Não nos preocupemos com a linguagem; ela varia de um instante para outro e segue caminhos tão diferentes, que achamos que algo não estaria correto.

‘Correto’ como, se não vimos o que costumamos escrever ou falar? A linguagem é pré-determinada?

É e não é. Determinada quando a Gramática Normativa diz que o plural de cidadão é cidadãos, e não cidadões; quando, pelo bom-senso, o plural de vale-compra e vale-brinde são, respectivamente, vales-compra (vales-compras) e vales-brinde (vales-brindes), e não vale-compras e vale-brindes, como se pode encontrar. Vale, nos dois compostos, não se trata de forma verbal, do verbo valer, mas de um substantivo (o vale), uma nota, uma anotação. Um dicionário diz que vale, que não se trata de depressão de terreno, é ‘um documento (sem forma legal) que comprova uma dívida, um empréstimo, um adiantamento por conta do salário ou retirada eventual de numerário em caixa’.

Todos sabemos que podemos fazer uma pequena compra e, na base da confiança, conforme o local e a relação de amizade entre as pessoas (comerciante ou empresário e comprador), podemos assinar o vale para posterior pagamento.

Todos temos conhecimento, também, de que o funcionário pode pedir ao patrão ‘um vale’ (de valor pequeno) por causa de uma emergência, a ser descontado no dia do pagamento do mês (em empresas privadas).

Esse mesmo processo existe em empresas públicas quando é feito o chamado ‘empréstimo consignado’, que trata de um ‘adiantamento’ (portanto, um vale) a ser descontado no pagamento (ou na ‘aposentadura’ do cidadão) no final do mês. O curioso é que foi criado o sistema do ‘vale contínuo’ (de toda a vida!), que fica descontando por alguns anos (60 meses correspondem a 5 anos) e acabam minando a merreca que seu fulano recebe como sua aposentadoria (o benefício de seus anos de luta), que alguém chega a pensar que o Poder seria ‘bonzinho’, e alguns ainda o chamam de aposentadura, tão dura, tão insegura, que cria a clausura, a prisão (enclausurou o ordenado, tão chocho que é).

Clausura, a prisão, nada tem a ver com ‘cláusula’, a norma, o item, a regra. Como essas duas se parecem! Dois parônimos de arrebentar os tímpanos, se não tivermos um bom domínio linguístico.
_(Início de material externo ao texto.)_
-- ==== Sys2Proof/Machine/Link.lean ====
section
/-! DEFINITION. LINK_RUN: query and key blocks, the score program, the link step, the second product and its corrections,
finish and log-sum-exp (09 R221-R237). -/

namespace Sys2Proof.Machine

open Sys2Proof

/-! ### Geometry -/

/-- The first product's segment for the key block in hand (R224): the array's Nc is sent, Bk of it staged. -/
def Running.linkSeg (r : Running) (g : Geom) : Seg :=
  let l := r.segL g
  let bk := linkBk r.ws
  let a := r.side 0
  let b := r.side 1
  { mr := g.mr, nc := g.nc, nb := bk / 32, aRow0 := g.mr * r.unit, bRow0 := r.link.keyBlock * bk
    bLimit := Nat.min b.total ((r.link.keyBlock + 1) * bk), k0 := r.prod.kseg * l
    k1 := Nat.min ((r.prod.kseg + 1) * l) (r.kTotal a), l := l, kseg := r.prod.kseg, base := (stagingArea r.ws).1
    a := a, b := b, pre := 0, demote := bit (nth r.ws 6) 4 }

/-- The score block as an array block of Bk columns. -/
def Running.scoreSeg (r : Running) (g : Geom) : Seg :=
  let x := r.linkSeg g
  { x with nc := linkBk r.ws, b := { x.b with total := x.bLimit } }

/-- Rows of v as one operand, for its gather indices. -/
def Running.vSeg (r : Running) (g : Geom) : Seg :=
  let v := r.side 2
  { r.linkSeg g with nb := cdiv v.total 32, bRow0 := 0, bLimit := v.total, b := v }

/-- Query blocks of the run. -/
def Running.queryBlocks (r : Running) (g : Geom) : Nat := cdiv (r.side 0).total g.mr
/-- Nk. -/
def Running.nk (r : Running) : Nat := (r.side 1).total
/-- Dv. -/
def Running.dv (r : Running) : Nat := (r.side 2).total
/-- Key blocks of a query block. -/
def Running.keyBlocks (r : Running) : Nat := cdiv r.nk (linkBk r.ws)
/-- exact is 1. -/
def Running.exactMode (r : Running) : Bool := bit (nth r.ws 6) 5
/-- Column blocks of the output. -/
def Running.colBlocks (r : Running) (g : Geom) : Nat := cdiv r.dv g.nc
/-- Format of the staged probability tile. -/
def Running.pFmt (r : Running) : Nat := pf r.ws 6 9 4

/-- The first probability register, after the first product's registers (R224, log 17). -/
def Running.probReg (r : Running) (g : Geom) : Nat := (r.linkSeg g).past r
/-- Probability registers of a band. -/
def Running.perProb (r : Running) : Nat := cdiv (linkBk r.ws) (tileWidth r.pFmt)
/-- The first register of v. -/
def Running.vReg (r : Running) (g : Geom) : Nat := r.probReg g + g.mr / 32 * r.perProb
/-- Registers of a band of v. -/
def Running.perV (r : Running) : Nat := cdiv (linkBk r.ws) (tileWidth (r.desc 8).format)
/-- The register of v_scales. -/
def Running.vScaleReg (r : Running) (g : Geom) : Nat := r.vReg g + g.nc / 32 * r.perV
/-- The first logit register. -/
def Running.logitReg (r : Running) (g : Geom) : Nat := r.vScaleReg g + (if r.has 9 then 1 else 0)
Assim, é a linguagem, que muda de um instante para outro, como tomamos um café ou bebemos a água fresca da cacimba, e outro toma uma beer bem gelada. Cara, tomei uma caracu bem gelada. Mesmo amarga, é ‘uma doçura’, e o acompanhante foram umas piabinhas fritas, chamadas por uns de lambarizinhos. Questão de costumes, sabendo que uns condenam e outros aplaudem certos hábitos.

Encompridando mais o comentário, na palavra composta vale-brinde, o termo brinde qualifica vale, por isso, o plural pode ter duas opções: os vales-brinde, como os navios-escola, as bananas-maçã, ou simplesmente flexionar os dois substantivos ao mesmo tempos: os vales-brindes, os navios-escolas, as bananas-maçãs. O critério da flexão somente do primeiro elemento fica mais ‘em conta’, como se faz pombos-correio? Mais comum encontrarmos pombos-correios.
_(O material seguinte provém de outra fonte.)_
/-- State of Dygen 2 lane `l` at the start of the unit in hand (14 R345, R346; log 18). -/
def Running.g2Lane (r : Running) (a : Arch) (g : Geom) (l : Nat) : Nat :=
  match r.g2Sites a g with
  | none => 0
  | some (env, v, tensor, row0, col0) =>
    if env.open_ then Config.freeG2Word 0 (256 * r.unit + l) % 2 ^ 32
    else
      let rho := row0 + (l / 16 + 16 - (v.gRow0 + row0) % 16) % 16
      let c := col0 + (l % 16 + 16 - (v.gCol0 + col0) % 16) % 16
      g2LaneSkip (g2Drawn env v rho c) (g2LaneStart (r.keys tensor) l)

/-- The words of the suspended command. -/
def Running.stateWord (r : Running) (s : State) (k : Nat) : Nat :=
  let p := r.prod
  let l := r.link
  let two (n j : Nat) : Nat := bits n (32 * j) 32
  if k = 5 then Nat.min r.tilesDone 0xFFFFFFFF
  else if k = 6 || k = 7 then two r.unit (k - 6)
  else if k = 8 then (r.pass % 16) <<< 28 + r.phase.code <<< 26
  else if k = 9 then (p.kseg % 4096) <<< 20 + (p.shift % 4) <<< 18 + (if p.segOpen then 1 <<< 17 else 0)
  else if k = 10 || k = 11 then two p.resolved (k - 10)
  else if k = 12 then
    (if r.op = oLINK then (if l.pass2 then 1 <<< 31 else 0) + (Nat.min 2 l.phase) <<< 29 + (l.keyBlock % 4096) <<< 17 else 0)
  else if k = 13 || k = 14 then two l.corrected (k - 13)
  else if k = 15 then (if r.image.isEmpty then 0 else (progOf (nats r.image)).crc)
  else if 32 ≤ k && k < 48 then nth r.ws (k - 32)
  else if 144 ≤ k && k < 400 then (r.cfg.read r.almanac (0x1000 + 4 * (k - 144))).toNat
  else if 400 ≤ k && k < 656 then nth l.factors (k - 400)
  else if 688 ≤ k && k < 944 then r.g2Lane s.arch (geomOf s.straps.mxaGeom) (k - 688)
  else if 944 ≤ k && k < 1011 then Nat.min 0xFFFFFFFF (sget 0 r.pend.counts (k - 944))
  else if 1011 ≤ k && k < 1016 then
    match r.pend.nan with
    | none => 0
    | some e =>
      let x := e.record r.queue r.ws
      nth (nats [x.w0, x.w1, x.w2, x.w3, x.w4]) (k - 1011)
  else s.arch.imageWord
    (r.queue.toNat <<< 28 + r.why <<< 20 + r.op <<< 8 + s.arch.dirtyRegs.length) (pTag r.ws) r.descs.length
    (s.arch.imageBytes false r.descs.length) k

/-- A state block: its words and their CRC. -/
def stateBlock (word : Nat → Nat) : List Nat :=
  let ws := (List.range 1023).map word
  ws ++ [crcWords ws]

/-- The lines of a state block. -/
def blockLines (ws : List Nat) : List RdLine :=
  (List.range 32).map fun k => imgLine (pack 32 ((ws.drop (32 * k)).take 32)) false

/-- A suspension image. -/
def Running.imageLines (r : Running) (s : State) : List RdLine :=
  blockLines (stateBlock (r.stateWord s)) ++ s.arch.imageBody false ++ r.ds.map fun d => imgLine (pack 32 d) false

/-- The chain table entry of identifier `id`. -/
def Arch.chainEntry (a : Arch) (id : Nat) : Nat :=
  match a.prog? id with
  | some e => 1 <<< 31 + e.first.toNat <<< 8 + e.count.toNat
  | none => 0

/-- A word of an explicit image's state block. -/
def Arch.explicitWord (a : Arch) (k : Nat) : Nat :=
  if 656 ≤ k && k < 688 then a.chainEntry (k - 656)
  else a.imageWord (1 <<< 30 + a.dirtyRegs.length) 0 0 (a.imageBytes true 0) k

/-- An explicit image (R333). -/
def Arch.explicitImage (a : Arch) : List RdLine := blockLines (stateBlock a.explicitWord) ++ a.imageBody true

/-- The writes of an image at a base address, context class. -/
def imageBeats (base : Nat) (ls : List RdLine) : List WriteBeat :=
  (List.range ls.length).map fun k =>
    let l := ls.getD k ⟨0, 0, 0, false⟩
    ⟨base / 128 + k, l.data, BitVec.allOnes 128, l.check, l.info, l.poison, 1, 0xFF, ownCmd⟩

/-- Count the rows of a save whose check fails (15 R350). -/
def State.countMismatches (s : State) (n : Nat) : State := if n = 0 then s else (s.countBy cROWCHECK n).raiseErr 3

/-- Save-area address of a queue (R324). -/
def Queue.ctxBase (x : Queue) : Nat := x.ctxHi.toNat <<< 32 + x.ctxLo.toNat <<< 12

/-! ### Suspension points (R321-R323, 09 R236) -/

/-- Restart what `st` begins, with nothing pending. -/
def Running.restart (r : Running) (st : Stage) : Running := { r with after := st, pend := {}, pass := 0 }

/-- Where a CHAIN_RUN or PARTIAL_EXPORT can stop. `hard`: a translation fault has struck (10 R259). -/
def Running.chainPoint (r : Running) (hard : Bool) : Option Running :=
  let w := r.walk
  match r.stage with
  | .verify .. => some (r.restart (firstStage r.ws r.ds r.prog?))
  | .load => some (r.restart .load)
  | .passes => some (if r.pass = (w.passes (w.place r.unit).2.2).1 then r.restart .load else { r with after := .passes })
  | .commit _ => if hard then some { r with after := .commit false } else none
  | .trailer _ => if hard then some { r with after := .trailer false } else none
  | .waiting => some { r with after := .waiting }
  | _ => none

/-- Where a QUANTIZE, COPY or SEAL can stop. -/
def Running.tilePoint (r : Running) (hard : Bool) : Option Running :=
  match r.stage with
  | .verify .. => some (r.restart (firstStage r.ws r.ds r.prog?))
  | .load => some (r.restart .load)
  | .commit _ => if hard then some { r with after := .commit false } else none
  | .trailer _ => if hard then some { r with after := .trailer false } else none
  | _ => none

/-- Where a PARTIAL_MERGE can stop: between output bands; a fault on its headers or bodies restarts their reading. -/
def Running.mergePoint (r : Running) (hard : Bool) : Option Running :=
  match r.stage with
  | .staging _ => if hard then some { r.restart .load with chunks := [], acc := [], unit := 0 } else none
  | _ => r.tilePoint hard

/-- A segment that was open is abandoned: what it had landed is forgotten, what it had resolved stays (08 R219). -/
def Running.replay (r : Running) (st : Stage) : Running :=
  { r with after := st, pass := 0, prod := { r.prod with landed := [], seen := 0 } }

/-- Where a PRODUCT_RUN can stop. -/
def Running.productPoint (r : Running) (hard : Bool) : Option Running :=
  match r.stage with
  | .token | .staging _ | .draining => some (r.replay .token)
  | .finishing e => some { r with after := .finishing e }
  | .commit _ => if hard then some { r with after := .commit false } else none
  | .passes => none
  | _ => r.tilePoint hard

/-- Where a LINK_RUN can stop: everywhere but while a finished query block is stored (09 R236). -/
def Running.linkPoint (r : Running) (hard : Bool) : Option Running :=
  let score := { r.restart (.finishing 0) with next := r.acc, link := { r.link with present := [] } }
  match r.stage with
  | .token => some (r.replay .token)
  | .staging _ | .draining => some (r.replay (if r.link.phase = 2 then .staging 0 else .token))
  | .finishing _ => some (if r.link.phase = 1 then score else r.restart (.finishing 0))
  | .passes => some score
  | .commit _ => if r.link.phase = 1 then some score else if hard then some { r with after := .commit false } else none
  | .waiting => some { r with after := .waiting }
  | _ => r.tilePoint hard

/-- The suspension point at which the executing command stands. Commands not listed in R321 have none. -/
def Running.point (r : Running) (hard : Bool) : Option Running :=
  let op := r.op
  if op = oCHAIN || op = oEXPORT then r.chainPoint hard
  else if op = oPRODUCT then r.productPoint hard
  else if op = oLINK then r.linkPoint hard
  else if op = oQUANT || op = oCOPY || op = oSEAL then r.tilePoint hard
  else if op = oMERGE then r.mergePoint hard
  else none

/-- A queue that pre-empts queue `q` is ready (12 R302). -/
def State.outranked (s : State) (q : BitVec 2) : Bool :=
  allQueues.any fun k => decide (k < q) && (s.queue k).preemptLower && s.queueReady k

/-- Why the executing command must suspend: the status of its interim reply. A fault wins at its tile (10 R260). -/
def State.suspendWhy (s : State) (r : Running) : Option Nat :=
  if (s.port.faultOf ownCmd).isSome then some 0x20
  else if s.pow.fence || s.pow.fenceStop then some 0x22
  else if s.pow.preempt || s.pow.state = .dusk || s.outranked r.queue then some 0x21
  else none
Essa é a linguagem que vivemos, mutável como nossas ideias. Se perguntar não ofende, como dizem os vividos cidadãos, perguntamos: são os costumes que mudam o comportamento (os hábitos) das pessoas ou são os hábitos das pessoas (o comportamento) que mudam os costumes?

A cada dia, a sociedade perde um costume e ganha outro; o velho se torna moderno; o que seria atual se torna antiquado ou cafona. Se o famoso usar chapéu de palha em um show, haja tanta palha de ouricuri, ou de outra palmeira, para se fazerem novos chapéus, porque o estoque atual, que estaria encalhado, vai sumir num piscar de olhos. Nesse caso, a mudança de costume seria uma boa opção para o comércio popular dos chapéus de palha.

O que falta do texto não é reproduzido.